* Task to complete:
Across the listing below, count the lines containing "capability". Answer with that number only.

* Dataset:
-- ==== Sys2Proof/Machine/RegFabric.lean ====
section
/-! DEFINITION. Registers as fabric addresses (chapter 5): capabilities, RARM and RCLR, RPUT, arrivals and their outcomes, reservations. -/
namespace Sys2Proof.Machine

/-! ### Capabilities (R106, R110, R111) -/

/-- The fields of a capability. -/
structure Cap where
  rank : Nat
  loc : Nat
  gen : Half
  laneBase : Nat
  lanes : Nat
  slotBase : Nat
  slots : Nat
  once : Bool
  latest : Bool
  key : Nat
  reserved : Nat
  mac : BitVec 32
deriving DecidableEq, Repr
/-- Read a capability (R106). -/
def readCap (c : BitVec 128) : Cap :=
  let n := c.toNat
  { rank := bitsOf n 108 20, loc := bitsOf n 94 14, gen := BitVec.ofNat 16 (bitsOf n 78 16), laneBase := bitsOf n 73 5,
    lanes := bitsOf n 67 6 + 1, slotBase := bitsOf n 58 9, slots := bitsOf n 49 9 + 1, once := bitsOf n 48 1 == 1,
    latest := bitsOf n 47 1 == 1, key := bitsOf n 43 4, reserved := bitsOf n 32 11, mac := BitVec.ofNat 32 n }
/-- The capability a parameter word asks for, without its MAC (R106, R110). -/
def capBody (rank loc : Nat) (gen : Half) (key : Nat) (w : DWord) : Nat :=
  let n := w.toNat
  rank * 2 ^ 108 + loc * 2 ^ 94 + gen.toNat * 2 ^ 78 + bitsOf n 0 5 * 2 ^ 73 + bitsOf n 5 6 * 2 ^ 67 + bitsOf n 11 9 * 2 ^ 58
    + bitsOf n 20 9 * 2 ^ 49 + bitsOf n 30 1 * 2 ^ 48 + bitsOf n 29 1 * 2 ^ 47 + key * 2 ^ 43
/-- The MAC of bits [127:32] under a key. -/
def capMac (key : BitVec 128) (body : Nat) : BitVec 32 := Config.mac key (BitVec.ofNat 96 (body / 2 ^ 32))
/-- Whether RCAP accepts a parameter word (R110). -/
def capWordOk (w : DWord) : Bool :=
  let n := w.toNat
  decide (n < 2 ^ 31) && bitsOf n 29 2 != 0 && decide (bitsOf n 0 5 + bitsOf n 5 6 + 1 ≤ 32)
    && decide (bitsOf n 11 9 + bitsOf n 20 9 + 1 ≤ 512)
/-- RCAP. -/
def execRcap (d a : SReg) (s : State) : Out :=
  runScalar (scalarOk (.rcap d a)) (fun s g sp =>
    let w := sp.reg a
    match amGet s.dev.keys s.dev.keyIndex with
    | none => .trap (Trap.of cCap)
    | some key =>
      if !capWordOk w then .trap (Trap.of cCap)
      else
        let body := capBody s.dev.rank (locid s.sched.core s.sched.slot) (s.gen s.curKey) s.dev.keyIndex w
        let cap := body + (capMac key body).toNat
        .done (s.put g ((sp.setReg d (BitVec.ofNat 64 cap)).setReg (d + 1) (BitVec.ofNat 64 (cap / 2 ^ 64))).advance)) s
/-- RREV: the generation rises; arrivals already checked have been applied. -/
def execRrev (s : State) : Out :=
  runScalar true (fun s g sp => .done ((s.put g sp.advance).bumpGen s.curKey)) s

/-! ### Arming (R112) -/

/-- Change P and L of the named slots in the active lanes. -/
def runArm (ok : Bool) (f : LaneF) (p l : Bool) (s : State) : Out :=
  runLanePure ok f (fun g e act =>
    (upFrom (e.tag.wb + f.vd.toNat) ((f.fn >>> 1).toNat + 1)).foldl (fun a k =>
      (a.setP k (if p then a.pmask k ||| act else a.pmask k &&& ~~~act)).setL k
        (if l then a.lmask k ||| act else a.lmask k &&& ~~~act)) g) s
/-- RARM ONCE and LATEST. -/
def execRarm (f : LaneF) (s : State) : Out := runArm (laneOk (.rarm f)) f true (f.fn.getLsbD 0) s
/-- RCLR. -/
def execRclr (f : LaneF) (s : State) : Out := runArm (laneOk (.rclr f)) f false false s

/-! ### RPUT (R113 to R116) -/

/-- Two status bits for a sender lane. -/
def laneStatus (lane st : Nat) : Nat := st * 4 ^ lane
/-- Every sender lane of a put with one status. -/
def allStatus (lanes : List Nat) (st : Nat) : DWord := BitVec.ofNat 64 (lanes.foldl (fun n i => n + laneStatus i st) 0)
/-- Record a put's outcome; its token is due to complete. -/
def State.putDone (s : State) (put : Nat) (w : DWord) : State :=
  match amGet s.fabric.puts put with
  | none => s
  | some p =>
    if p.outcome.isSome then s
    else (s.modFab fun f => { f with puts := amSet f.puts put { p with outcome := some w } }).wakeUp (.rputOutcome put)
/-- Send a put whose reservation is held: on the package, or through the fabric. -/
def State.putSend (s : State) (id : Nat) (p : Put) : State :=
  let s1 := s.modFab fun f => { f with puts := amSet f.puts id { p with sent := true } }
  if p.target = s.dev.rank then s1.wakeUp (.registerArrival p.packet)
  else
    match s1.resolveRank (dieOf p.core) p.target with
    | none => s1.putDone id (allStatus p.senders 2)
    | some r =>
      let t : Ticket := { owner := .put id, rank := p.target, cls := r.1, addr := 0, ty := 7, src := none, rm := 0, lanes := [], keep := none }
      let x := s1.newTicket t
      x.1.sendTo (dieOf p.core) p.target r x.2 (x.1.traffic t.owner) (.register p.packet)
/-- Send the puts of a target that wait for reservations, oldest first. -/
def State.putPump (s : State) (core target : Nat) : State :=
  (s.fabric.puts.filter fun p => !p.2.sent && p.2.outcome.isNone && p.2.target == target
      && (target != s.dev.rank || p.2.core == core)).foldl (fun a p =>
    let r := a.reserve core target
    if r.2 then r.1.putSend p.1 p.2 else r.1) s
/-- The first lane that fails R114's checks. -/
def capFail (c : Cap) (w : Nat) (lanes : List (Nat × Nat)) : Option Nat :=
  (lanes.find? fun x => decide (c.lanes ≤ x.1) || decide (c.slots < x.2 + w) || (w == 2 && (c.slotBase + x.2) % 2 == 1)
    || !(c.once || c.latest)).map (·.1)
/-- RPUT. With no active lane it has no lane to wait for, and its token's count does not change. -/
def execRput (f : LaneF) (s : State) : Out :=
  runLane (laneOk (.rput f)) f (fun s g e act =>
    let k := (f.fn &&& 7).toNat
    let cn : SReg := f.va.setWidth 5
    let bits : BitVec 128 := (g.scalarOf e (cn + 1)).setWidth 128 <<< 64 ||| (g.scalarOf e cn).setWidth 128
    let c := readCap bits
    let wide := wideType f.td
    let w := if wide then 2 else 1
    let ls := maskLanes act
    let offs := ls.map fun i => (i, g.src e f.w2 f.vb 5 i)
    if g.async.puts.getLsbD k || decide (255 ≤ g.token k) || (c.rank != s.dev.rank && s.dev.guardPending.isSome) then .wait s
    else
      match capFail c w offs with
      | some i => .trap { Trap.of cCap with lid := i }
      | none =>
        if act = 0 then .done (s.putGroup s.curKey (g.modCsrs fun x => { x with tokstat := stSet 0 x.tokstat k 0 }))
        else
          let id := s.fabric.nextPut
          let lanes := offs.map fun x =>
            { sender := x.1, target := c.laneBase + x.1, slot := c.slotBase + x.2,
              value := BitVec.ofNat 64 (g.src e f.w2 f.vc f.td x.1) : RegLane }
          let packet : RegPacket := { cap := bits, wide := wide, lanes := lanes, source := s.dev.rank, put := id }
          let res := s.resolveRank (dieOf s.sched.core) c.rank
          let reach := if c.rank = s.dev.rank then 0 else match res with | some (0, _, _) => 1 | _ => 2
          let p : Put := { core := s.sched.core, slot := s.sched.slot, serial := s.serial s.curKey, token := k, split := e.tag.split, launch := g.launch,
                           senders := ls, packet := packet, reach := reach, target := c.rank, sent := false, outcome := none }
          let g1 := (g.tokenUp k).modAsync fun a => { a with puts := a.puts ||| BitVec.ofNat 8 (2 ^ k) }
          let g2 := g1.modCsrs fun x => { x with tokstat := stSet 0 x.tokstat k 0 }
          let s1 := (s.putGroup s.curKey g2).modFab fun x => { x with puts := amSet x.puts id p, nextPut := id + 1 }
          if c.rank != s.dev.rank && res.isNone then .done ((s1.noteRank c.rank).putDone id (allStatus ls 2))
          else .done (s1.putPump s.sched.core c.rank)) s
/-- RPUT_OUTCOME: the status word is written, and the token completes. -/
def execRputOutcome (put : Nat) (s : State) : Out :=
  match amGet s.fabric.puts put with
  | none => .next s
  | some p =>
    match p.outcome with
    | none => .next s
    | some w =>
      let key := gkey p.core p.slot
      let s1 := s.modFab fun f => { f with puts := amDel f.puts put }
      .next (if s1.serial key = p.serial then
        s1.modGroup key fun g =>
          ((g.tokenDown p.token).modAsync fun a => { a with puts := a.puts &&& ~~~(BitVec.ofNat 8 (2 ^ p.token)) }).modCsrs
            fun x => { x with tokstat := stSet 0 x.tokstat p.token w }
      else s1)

* Answer for the task:
3